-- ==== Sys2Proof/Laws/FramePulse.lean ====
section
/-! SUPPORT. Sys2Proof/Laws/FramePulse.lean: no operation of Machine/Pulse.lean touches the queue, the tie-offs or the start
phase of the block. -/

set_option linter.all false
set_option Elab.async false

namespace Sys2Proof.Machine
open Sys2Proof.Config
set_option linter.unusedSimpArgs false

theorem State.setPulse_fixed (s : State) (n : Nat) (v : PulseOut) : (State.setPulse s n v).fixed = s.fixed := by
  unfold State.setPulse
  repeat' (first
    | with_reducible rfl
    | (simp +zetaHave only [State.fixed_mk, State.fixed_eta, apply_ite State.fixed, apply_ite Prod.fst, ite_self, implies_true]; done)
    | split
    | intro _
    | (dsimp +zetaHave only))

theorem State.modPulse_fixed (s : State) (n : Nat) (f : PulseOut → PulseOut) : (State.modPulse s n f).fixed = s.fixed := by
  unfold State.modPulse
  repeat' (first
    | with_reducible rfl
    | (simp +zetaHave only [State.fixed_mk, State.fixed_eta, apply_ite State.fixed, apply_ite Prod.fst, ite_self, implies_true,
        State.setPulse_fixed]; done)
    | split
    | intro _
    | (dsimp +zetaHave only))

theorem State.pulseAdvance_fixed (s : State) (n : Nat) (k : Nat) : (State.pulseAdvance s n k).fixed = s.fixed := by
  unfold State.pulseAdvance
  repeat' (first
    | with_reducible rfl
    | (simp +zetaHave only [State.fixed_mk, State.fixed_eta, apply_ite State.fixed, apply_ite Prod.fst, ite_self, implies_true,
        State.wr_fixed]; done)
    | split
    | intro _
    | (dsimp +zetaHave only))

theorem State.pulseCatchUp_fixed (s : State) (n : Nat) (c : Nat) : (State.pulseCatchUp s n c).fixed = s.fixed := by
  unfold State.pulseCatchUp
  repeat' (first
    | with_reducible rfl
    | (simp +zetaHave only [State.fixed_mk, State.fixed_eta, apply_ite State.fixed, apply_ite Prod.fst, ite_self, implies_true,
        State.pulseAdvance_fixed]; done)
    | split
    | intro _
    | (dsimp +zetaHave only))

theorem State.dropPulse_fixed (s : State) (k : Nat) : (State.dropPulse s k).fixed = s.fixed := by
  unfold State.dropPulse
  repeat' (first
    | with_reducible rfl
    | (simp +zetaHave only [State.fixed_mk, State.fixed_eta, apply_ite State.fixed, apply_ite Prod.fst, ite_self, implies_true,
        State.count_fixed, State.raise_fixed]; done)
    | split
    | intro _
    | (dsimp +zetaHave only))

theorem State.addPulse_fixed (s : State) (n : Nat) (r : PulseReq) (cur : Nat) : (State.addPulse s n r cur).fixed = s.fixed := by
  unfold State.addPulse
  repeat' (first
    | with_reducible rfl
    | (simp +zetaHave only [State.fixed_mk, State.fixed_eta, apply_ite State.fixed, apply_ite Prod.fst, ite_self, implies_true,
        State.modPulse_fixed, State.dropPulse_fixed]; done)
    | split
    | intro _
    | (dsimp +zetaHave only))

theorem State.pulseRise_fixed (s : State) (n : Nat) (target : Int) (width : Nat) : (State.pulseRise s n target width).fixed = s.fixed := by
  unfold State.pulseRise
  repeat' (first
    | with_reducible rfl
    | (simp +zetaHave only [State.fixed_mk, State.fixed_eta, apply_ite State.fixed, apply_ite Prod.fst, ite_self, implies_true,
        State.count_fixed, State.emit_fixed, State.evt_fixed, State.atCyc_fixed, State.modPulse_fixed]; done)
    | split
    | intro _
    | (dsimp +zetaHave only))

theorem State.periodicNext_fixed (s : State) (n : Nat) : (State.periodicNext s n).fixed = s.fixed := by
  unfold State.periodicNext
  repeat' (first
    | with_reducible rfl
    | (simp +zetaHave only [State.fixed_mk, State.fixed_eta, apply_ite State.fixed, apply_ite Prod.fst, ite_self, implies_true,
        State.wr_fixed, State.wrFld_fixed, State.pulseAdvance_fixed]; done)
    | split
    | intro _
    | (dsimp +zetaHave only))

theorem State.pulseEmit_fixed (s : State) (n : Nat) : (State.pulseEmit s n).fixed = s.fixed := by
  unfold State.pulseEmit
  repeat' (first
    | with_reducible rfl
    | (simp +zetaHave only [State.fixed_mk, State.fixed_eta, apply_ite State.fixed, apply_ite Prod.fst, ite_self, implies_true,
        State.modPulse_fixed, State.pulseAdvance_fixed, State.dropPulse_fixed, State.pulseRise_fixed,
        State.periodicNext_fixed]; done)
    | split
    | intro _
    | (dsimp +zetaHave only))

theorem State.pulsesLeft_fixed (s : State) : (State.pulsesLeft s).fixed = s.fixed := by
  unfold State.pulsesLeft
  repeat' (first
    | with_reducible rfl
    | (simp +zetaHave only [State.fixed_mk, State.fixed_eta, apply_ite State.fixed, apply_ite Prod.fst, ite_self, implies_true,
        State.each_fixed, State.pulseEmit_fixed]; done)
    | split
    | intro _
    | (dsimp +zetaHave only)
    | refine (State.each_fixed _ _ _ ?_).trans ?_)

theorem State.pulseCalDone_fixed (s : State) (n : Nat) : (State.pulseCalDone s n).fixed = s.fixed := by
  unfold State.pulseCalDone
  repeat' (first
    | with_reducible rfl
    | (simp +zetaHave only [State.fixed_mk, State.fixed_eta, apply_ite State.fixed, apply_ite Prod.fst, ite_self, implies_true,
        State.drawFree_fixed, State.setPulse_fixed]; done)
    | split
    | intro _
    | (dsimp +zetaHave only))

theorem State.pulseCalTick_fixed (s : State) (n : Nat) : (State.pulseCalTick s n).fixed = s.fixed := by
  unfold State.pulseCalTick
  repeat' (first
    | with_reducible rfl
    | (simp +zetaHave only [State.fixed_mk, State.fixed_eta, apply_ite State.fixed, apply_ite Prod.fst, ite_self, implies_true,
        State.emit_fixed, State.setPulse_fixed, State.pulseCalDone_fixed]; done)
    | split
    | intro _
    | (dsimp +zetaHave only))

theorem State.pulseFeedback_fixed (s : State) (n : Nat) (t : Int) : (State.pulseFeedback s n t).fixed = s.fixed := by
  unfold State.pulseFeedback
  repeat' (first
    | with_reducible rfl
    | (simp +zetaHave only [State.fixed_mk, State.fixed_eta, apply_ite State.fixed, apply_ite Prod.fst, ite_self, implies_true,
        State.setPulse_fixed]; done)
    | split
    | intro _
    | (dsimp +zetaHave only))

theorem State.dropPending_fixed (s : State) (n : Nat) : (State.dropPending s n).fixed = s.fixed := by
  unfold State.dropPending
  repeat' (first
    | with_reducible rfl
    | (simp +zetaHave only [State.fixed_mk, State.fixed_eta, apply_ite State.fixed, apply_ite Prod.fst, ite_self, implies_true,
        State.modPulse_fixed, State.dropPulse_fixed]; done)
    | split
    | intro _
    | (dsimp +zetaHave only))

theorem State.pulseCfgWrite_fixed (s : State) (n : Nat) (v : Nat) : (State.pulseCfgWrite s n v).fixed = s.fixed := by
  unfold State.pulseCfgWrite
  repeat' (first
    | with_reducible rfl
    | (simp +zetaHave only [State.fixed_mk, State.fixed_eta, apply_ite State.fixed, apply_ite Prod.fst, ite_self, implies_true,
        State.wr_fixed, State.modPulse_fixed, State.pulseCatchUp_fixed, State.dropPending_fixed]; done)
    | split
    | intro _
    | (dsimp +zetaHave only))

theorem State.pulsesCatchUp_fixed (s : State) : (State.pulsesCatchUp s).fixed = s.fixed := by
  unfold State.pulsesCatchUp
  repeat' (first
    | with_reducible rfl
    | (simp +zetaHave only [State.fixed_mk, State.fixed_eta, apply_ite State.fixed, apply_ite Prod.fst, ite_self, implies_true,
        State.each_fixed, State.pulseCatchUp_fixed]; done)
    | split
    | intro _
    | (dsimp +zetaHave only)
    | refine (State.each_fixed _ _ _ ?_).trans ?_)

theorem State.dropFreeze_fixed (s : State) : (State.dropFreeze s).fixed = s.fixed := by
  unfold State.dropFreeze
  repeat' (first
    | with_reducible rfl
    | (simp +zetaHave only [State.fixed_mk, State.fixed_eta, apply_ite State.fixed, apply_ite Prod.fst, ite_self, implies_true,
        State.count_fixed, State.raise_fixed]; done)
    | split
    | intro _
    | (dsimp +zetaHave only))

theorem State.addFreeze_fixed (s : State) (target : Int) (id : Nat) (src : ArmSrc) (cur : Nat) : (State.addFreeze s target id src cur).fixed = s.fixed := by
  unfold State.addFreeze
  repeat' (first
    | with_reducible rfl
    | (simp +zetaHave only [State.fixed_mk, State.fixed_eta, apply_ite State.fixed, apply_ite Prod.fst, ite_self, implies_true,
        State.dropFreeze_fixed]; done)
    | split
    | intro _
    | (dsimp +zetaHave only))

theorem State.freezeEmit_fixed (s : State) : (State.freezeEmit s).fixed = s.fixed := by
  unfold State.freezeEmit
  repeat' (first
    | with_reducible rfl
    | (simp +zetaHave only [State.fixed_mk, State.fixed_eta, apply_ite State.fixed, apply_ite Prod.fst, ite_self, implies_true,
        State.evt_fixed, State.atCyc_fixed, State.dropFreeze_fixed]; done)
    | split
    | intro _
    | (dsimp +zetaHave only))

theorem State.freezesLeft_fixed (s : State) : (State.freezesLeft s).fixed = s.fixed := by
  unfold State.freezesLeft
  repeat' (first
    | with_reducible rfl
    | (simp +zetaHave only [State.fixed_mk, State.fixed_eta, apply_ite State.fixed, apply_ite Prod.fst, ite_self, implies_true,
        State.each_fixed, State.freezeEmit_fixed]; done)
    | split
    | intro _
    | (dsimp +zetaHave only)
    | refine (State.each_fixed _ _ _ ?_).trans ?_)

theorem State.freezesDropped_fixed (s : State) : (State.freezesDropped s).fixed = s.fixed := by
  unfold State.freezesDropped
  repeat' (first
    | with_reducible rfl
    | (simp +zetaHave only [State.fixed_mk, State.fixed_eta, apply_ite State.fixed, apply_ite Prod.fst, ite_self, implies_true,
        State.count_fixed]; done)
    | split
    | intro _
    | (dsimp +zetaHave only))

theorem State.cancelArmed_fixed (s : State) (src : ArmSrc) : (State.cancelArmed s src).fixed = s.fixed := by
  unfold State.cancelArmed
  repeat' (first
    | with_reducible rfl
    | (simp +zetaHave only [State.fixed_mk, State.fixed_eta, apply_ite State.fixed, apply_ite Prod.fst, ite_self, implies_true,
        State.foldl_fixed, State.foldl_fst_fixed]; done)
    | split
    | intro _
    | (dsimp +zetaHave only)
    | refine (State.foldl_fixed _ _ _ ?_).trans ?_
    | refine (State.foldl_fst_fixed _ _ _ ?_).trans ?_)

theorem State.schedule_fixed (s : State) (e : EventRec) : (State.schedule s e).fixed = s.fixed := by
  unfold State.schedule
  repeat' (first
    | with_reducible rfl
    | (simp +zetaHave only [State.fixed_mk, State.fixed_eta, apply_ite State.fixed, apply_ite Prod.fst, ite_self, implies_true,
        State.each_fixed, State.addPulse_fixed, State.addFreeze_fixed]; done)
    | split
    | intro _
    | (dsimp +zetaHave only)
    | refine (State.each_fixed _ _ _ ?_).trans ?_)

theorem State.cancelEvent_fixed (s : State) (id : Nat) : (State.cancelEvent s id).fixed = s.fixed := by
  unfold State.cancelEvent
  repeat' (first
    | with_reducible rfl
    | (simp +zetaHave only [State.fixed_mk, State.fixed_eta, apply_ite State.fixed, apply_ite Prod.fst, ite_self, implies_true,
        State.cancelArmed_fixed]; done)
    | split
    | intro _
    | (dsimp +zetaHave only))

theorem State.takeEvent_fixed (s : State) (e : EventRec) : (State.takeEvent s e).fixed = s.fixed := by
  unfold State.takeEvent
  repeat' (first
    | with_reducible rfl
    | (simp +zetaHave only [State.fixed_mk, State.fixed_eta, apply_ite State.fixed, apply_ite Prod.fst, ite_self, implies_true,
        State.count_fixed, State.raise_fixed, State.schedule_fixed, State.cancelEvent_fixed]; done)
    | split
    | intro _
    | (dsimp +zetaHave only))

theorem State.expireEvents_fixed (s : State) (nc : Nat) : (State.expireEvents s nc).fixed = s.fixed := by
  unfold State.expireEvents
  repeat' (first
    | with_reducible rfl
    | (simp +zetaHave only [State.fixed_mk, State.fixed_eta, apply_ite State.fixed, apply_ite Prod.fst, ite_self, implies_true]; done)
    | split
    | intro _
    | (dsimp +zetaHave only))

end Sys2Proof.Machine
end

---+---

* What this task involves:
Among the records above, find each line holding the string "FramePulse" and pull it out.

* Answer to this task:
-- ==== Sys2Proof/Laws/FramePulse.lean ====
/-! SUPPORT. Sys2Proof/Laws/FramePulse.lean: no operation of Machine/Pulse.lean touches the queue, the tie-offs or the start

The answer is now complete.